The Broader Infrastructure Picture
Hosting is one piece of the puzzle. Your full GDPR infrastructure picture includes your analytics tool, your SMTP provider, any third-party plugins that make external requests, embedded media (YouTube iframes, Google Maps, external fonts), and any SaaS tools your WordPress site connects to.
Google Fonts served from Google’s servers can transmit visitor IP addresses to the US. A German court found this problematic in 2022. Self-hosting your fonts eliminates the issue entirely — a one-time fix with no ongoing risk.
Similarly, if you’re running cookieless analytics, check where that tool stores data.
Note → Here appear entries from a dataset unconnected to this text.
-- ==== Sys2Proof/Certificates/Slice0/Obligations.lean ====
section
/-! DEFINITION. The statements for the provers. In every one `s.ran d` is the state once a command's own effect has left the
device at d: what follows every step (SettledModuleRests) follows. -/

open Sys2Proof Sys2Proof.Machine

/-! ### The queue and the machine -/

/-- A step with a command at the front of the queue is exec of that command with the queue's rest; with an empty queue the
module idles (the model's choice, log 3). -/
def Obligations.StepTakesFront : Prop :=
  (∀ (c : Instr) (rest : List Instr) (s : State),
    step { s with pending := c :: rest } = exec c { s with pending := rest }) ∧
  (∀ s : State, s.pending = [] → step s = .next s)

/-- What reset leaves (02 R42, 10 R347, 11 R366, 12 R414, 13 R434, 15 R480, R483), and the model's own choices: nothing
waits, no unit or transfer is in hand, and the one-time memory is unprogrammed (logs 4, 5). -/
def Obligations.ResetLeaves : Prop :=
  let d := State.reset.dev
  State.reset.pending = [] ∧ d.bup.stage = 0 ∧ d.bup.state = 0 ∧ d.bup.lock = false ∧ d.sec.level = 0 ∧ d.pwr.cap = 1600 ∧
  d.win.frozen = [] ∧ d.units = [] ∧ d.xfers = [] ∧ (∀ p : Fin 6, (d.port p).st = 0) ∧
  (∀ i < 56, (d.dom i).st = if 12 ≤ i % 14 then 4 else 0) ∧ (∀ f < 256, (d.frond f).up = false) ∧
  (∀ p < 6, d.reg (sealReg p 16) = 0x80000000#32) ∧ Memory.wf d = true ∧
  State.reset.fuse.owner = none ∧ State.reset.fuse.revoked = 0#4 ∧ State.reset.fuse.retired = []

/-- Every command answers a state; it leaves the queue and the flash as they are. -/
def Obligations.CommandsAnswer : Prop :=
  ∀ (c : Instr) (s : State), ∃ t, exec c s = .next t ∧ t.pending = s.pending ∧ t.flash = s.flash

/-- A module that is unpowered, held in reset, tripped or stopped by a double fault answers every command but those of the
pins, the management bus and the test port unchanged. -/
def Obligations.StoppedModuleKeeps : Prop :=
  ∀ (c : Instr) (s : State), s.dev.alive = false → ofPins c = false → exec c s = .next s

/-- Nothing follows a step of a settled module by itself. -/
def Obligations.SettledModuleRests : Prop := ∀ d : Dev, Settled d → d.finish = d

/-- One-time memory is one-way: every step keeps the seed, the serial number, the vendor slots' digests, every revocation, an
owner slot once programmed and every retirement. -/
def Obligations.OneTimeMemoryOneWay : Prop := ∀ s t : State, step s = .next t → OneWay s.fuse t.fuse

/-! ### A frond's scalar and control instructions (05) -/

/-- NOP, SALU (05 R145) and SRD. SALU's arithmetic wraps at 64 bits, shifts take the low six bits of X, comparisons give 0 or
1, and codes 17 to 31 raise ENCODING. SRD's selectors 1 to 5 read the time in the frame, the frame, the frames carried, the
last commit ID and the sticky flags. -/
def Obligations.FrondScalarResults : Prop :=
  (∀ a x : DWord,
    saluOp 0 a x = a + x ∧ saluOp 1 a x = a - x ∧ saluOp 2 a x = a * x ∧ saluOp 3 a x = a &&& x ∧ saluOp 4 a x = a ||| x ∧
    saluOp 5 a x = a ^^^ x ∧ saluOp 6 a x = a <<< (x.toNat % 64) ∧ saluOp 7 a x = a >>> (x.toNat % 64) ∧
    saluOp 8 a x = a.sshiftRight (x.toNat % 64) ∧
    (saluOp 9 a x).toInt = min a.toInt x.toInt ∧ (saluOp 10 a x).toInt = max a.toInt x.toInt ∧
    (saluOp 11 a x).toNat = min a.toNat x.toNat ∧ (saluOp 12 a x).toNat = max a.toNat x.toNat ∧
    saluOp 13 a x = (if a = x then 1#64 else 0#64) ∧ saluOp 14 a x = (if a.toInt < x.toInt then 1#64 else 0#64) ∧
    saluOp 15 a x = (if a.toNat < x.toNat then 1#64 else 0#64) ∧
    saluOp 16 a x = (if x.toInt ≤ a.toInt then 1#64 else 0#64)) ∧
  ∀ (s : State) (f : Fin 256) (u : WUnit) (b : BitVec 128), s.dev.alive = true → Issues s.dev f u b →
    let d := s.dev
    let x := d.frond f
    (opOf b = 0x00 → exec (.nop f) s = .next (s.ran (d.advance f))) ∧
    (let imm := fld b 8 1
     let rd := fld b 14 6
     let ra := fld b 20 6
     let rb := fld b 26 6
     let operand := if imm = 1 then BitVec.ofNat 64 (fld b 32 64) else x.r rb
     opOf b = 0x08 → fld b 9 5 ≤ 16 → d.pendingReg f rd = false → d.pendingReg f ra = false →
       (imm = 1 ∨ d.pendingReg f rb = false) →
       exec (.salu f) s = .next (s.ran ((d.modFrond f (fun y =>
         y.setR rd (saluOp (fld b 9 5) (x.r ra) operand) (x.pois ra || (imm != 1 && x.pois rb)))).advance f))) ∧
    (opOf b = 0x08 → 17 ≤ fld b 9 5 → exec (.salu f) s = .next (s.ran (d.frondExc f 1 x.pc 0))) ∧
    (∀ t, d.now ≤ t → opOf b = 0x0C → d.pendingReg f (fld b 8 6) = false → 1 ≤ fld b 14 6 → fld b 14 6 ≤ 5 →
       exec (.srd f t) s = .next (s.ran ((Dev.modFrond { d with now := t } f (fun y => y.setR (fld b 8 6) (BitVec.ofNat 64
         ([0, t - d.lastTick, d.frame, u.carried, x.lastCommit, x.sticky.toNat].getD (fld b 14 6) 0)) false)).advance f)))

/-- A gemma's integer operations, ALU and M extension by funct3 (10 R311, log 13): division by zero gives all ones and the
dividend as remainder. -/
def Obligations.IntegerOperations : Prop :=
  ∀ a b : Word,
    rvAlu 0 false a b = a + b ∧ rvAlu 0 true a b = a - b ∧ rvAlu 1 false a b = a <<< (b.toNat % 32) ∧
    rvAlu 2 false a b = (if a.toInt < b.toInt then 1#32 else 0#32) ∧
    rvAlu 3 false a b = (if a.toNat < b.toNat then 1#32 else 0#32) ∧ rvAlu 4 false a b = a ^^^ b ∧
    rvAlu 5 false a b = a >>> (b.toNat % 32) ∧ rvAlu 5 true a b = a.sshiftRight (b.toNat % 32) ∧
    rvAlu 6 false a b = a ||| b ∧ rvAlu 7 false a b = a &&& b ∧ rvMul 0 a b = a * b ∧
    rvMul 3 a b = BitVec.ofNat 32 (a.toNat * b.toNat / 2 ^ 32) ∧ rvMul 4 a 0#32 = BitVec.allOnes 32 ∧ rvMul 6 a 0#32 = a ∧
    rvMul 5 a b = (if b = 0#32 then BitVec.allOnes 32 else a / b) ∧ rvMul 7 a b = (if b = 0#32 then a else a % b)

/-- What issue does after an instruction (05 R147): the next index follows; at the last instruction of a loop body with
iterations left the body starts again; passing the program's last instruction raises FETCH_END. -/
def Obligations.FrondIssueAdvances : Prop :=
  ∀ (d : Dev) (f : Nat),
    let x := d.frond f
    let next (ls : List LoopLv) (pc : Nat) : Dev := (d.inc (cFrd f 5)).modFrond f (fun y =>
      { y with loops := ls, ip := x.pc, pc := pc, waiting := false, order := y.order + 1 })
    (x.loops = [] → x.pc + 1 < x.len → d.advance f = next [] (x.pc + 1)) ∧
    (x.loops = [] → x.len ≤ x.pc + 1 → d.advance f = (next [] (x.pc + 1)).frondExcAt f 10 x.pc 0 x.order) ∧
    (∀ l ls, x.loops = l :: ls → l.last ≠ x.pc → x.pc + 1 < x.len → d.advance f = next (l :: ls) (x.pc + 1)) ∧
    (∀ l ls, x.loops = l :: ls → l.last = x.pc → 1 < l.left → l.start < x.len →
      d.advance f = next ({ l with left := l.left - 1 } :: ls) l.start) ∧
    (∀ l, x.loops = [l] → l.last = x.pc → l.left ≤ 1 → x.pc + 1 < x.len → d.advance f = next [] (x.pc + 1))

/-- BR, LOOP, WAITF and FENCE (05 R139, R147, R152): a taken branch pops every level whose body it leaves. A wait holds issue;
how many cycles its counter counts is free (log 11). -/
def Obligations.FrondControlResults : Prop :=
  ∀ (s : State) (f : Fin 256) (u : WUnit) (b : BitVec 128), s.dev.alive = true → Issues s.dev f u b →
    let d := s.dev
    let x := d.frond f
    let wait := (d.bumpFree (cFrd f 6)).modFrond f (fun y => { y with waiting := true })
    (let c := fld b 8 3
     let ra := x.r (fld b 11 6)
     let rb := x.r (fld b 17 6)
     let tgt := fld b 23 14
     let taken := [true, ra == rb, ra != rb, ra.slt rb, !ra.slt rb, ra.ult rb, !ra.ult rb].getD c false
     opOf b = 0x10 → c < 7 → tgt < x.len → d.pendingReg f (fld b 11 6) = false → d.pendingReg f (fld b 17 6) = false →
       x.pois (fld b 11 6) = false → x.pois (fld b 17 6) = false →
       exec (.br f) s = .next (s.ran (if taken = true then
         (d.inc (cFrd f 5)).modFrond f (fun y =>
           { y with loops := x.loops.filter (fun l => decide (l.start ≤ tgt) && decide (tgt ≤ l.last))
                    ip := x.pc, pc := tgt, waiting := false, order := y.order + 1 })
         else d.advance f))) ∧
    (let n := if fld b 8 6 = 0 then fld b 14 32 else (x.r (fld b 8 6)).toNat
     let last := fld b 46 14
     opOf b = 0x11 → 0 < n → x.pc + 1 ≤ last → last < x.len → x.loops.length < 4 → d.pendingReg f (fld b 8 6) = false →
       x.pois (fld b 8 6) = false →
       exec (.loop f) s = .next (s.ran ((d.inc (cFrd f 5)).modFrond f (fun y =>
         { y with loops := { start := x.pc + 1, last := last, left := n } :: x.loops, ip := x.pc, pc := x.pc + 1
                  waiting := false, order := y.order + 1 })))) ∧
    (opOf b = 0x14 → exec (.waitf f) s = .next (s.ran (
       if fld b 12 16 ≤ x.flag (fld b 8 4) then
         (d.modFrond f (fun y => { y with flags := y.flags.put (fld b 8 4) (y.flag (fld b 8 4) - fld b 12 16) })).advance f
       else wait))) ∧
    (opOf b = 0x17 → exec (.fence f) s = .next (s.ran (
       if d.xfers.any (fun e => e.mid == f) then wait else d.advance f)))

/-- COMMIT and FEND (05 R164, 02 R62): a commit point passes, and a unit ends COMPLETE, once every earlier instruction and
access has ended; until then issue waits; a write that did not land ends the unit WRITE_FAILED. -/
def Obligations.FrondCommitAndEnd : Prop :=
  ∀ (s : State) (f : Fin 256) (u : WUnit) (b : BitVec 128), s.dev.alive = true → Issues s.dev f u b →
    let d := s.dev
    let x := d.frond f
    let done := x.cq.isEmpty && !d.xfers.any (fun e => e.mid == f)
    let wait := (d.bumpFree (cFrd f 6)).modFrond f (fun y => { y with waiting := true })
    (opOf b = 0x02 → fld b 8 16 ≠ 0xFFFF → exec (.commit f) s = .next (s.ran (
       if done = false then wait
       else if x.wrFail ≠ 0 then d.stopUnit u.key 7 0
       else ((d.modFrond f (fun y => { y with lastCommit := fld b 8 16 })).modUnit u.key (fun v =>
         { v with lastCommit := fld b 8 16, touched := 0#8, touchedOther := false })).advance f))) ∧
    (opOf b = 0x01 → exec (.fend f) s = .next (s.ran (
       if done = false ∨ x.att.running = true then wait
       else if x.wrFail ≠ 0 then d.stopUnit u.key 7 0
       else ((d.inc (cFrd f 5)).modFrond f (fun y => { y with ip := x.pc })).endUnit u.key 0 0 0)))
An EU-hosted cookieless analytics tool combined with an EU-based host means virtually all your data processing happens within the EEA, which significantly simplifies your GDPR documentation.
The European Data Protection Board’s guidance on data transfers is worth bookmarking if you need to document transfer mechanisms for any non-EU service you use.
Bottom Line
Choosing a GDPR-compliant WordPress host comes down to three things: a real DPA, EU data residency for your primary storage and backups, and transparency about sub-processors. Everything else is secondary to those fundamentals.
Don’t rely on a hosting plan’s marketing page to make this assessment. Ask the questions in the checklist above. Get answers in writing. Check the gdpr.eu guidance on data processing agreements to understand what a valid DPA actually needs to contain.
And if your current host can’t answer basic questions about where your backups live? That’s useful information too — it just tells you it’s time to switch.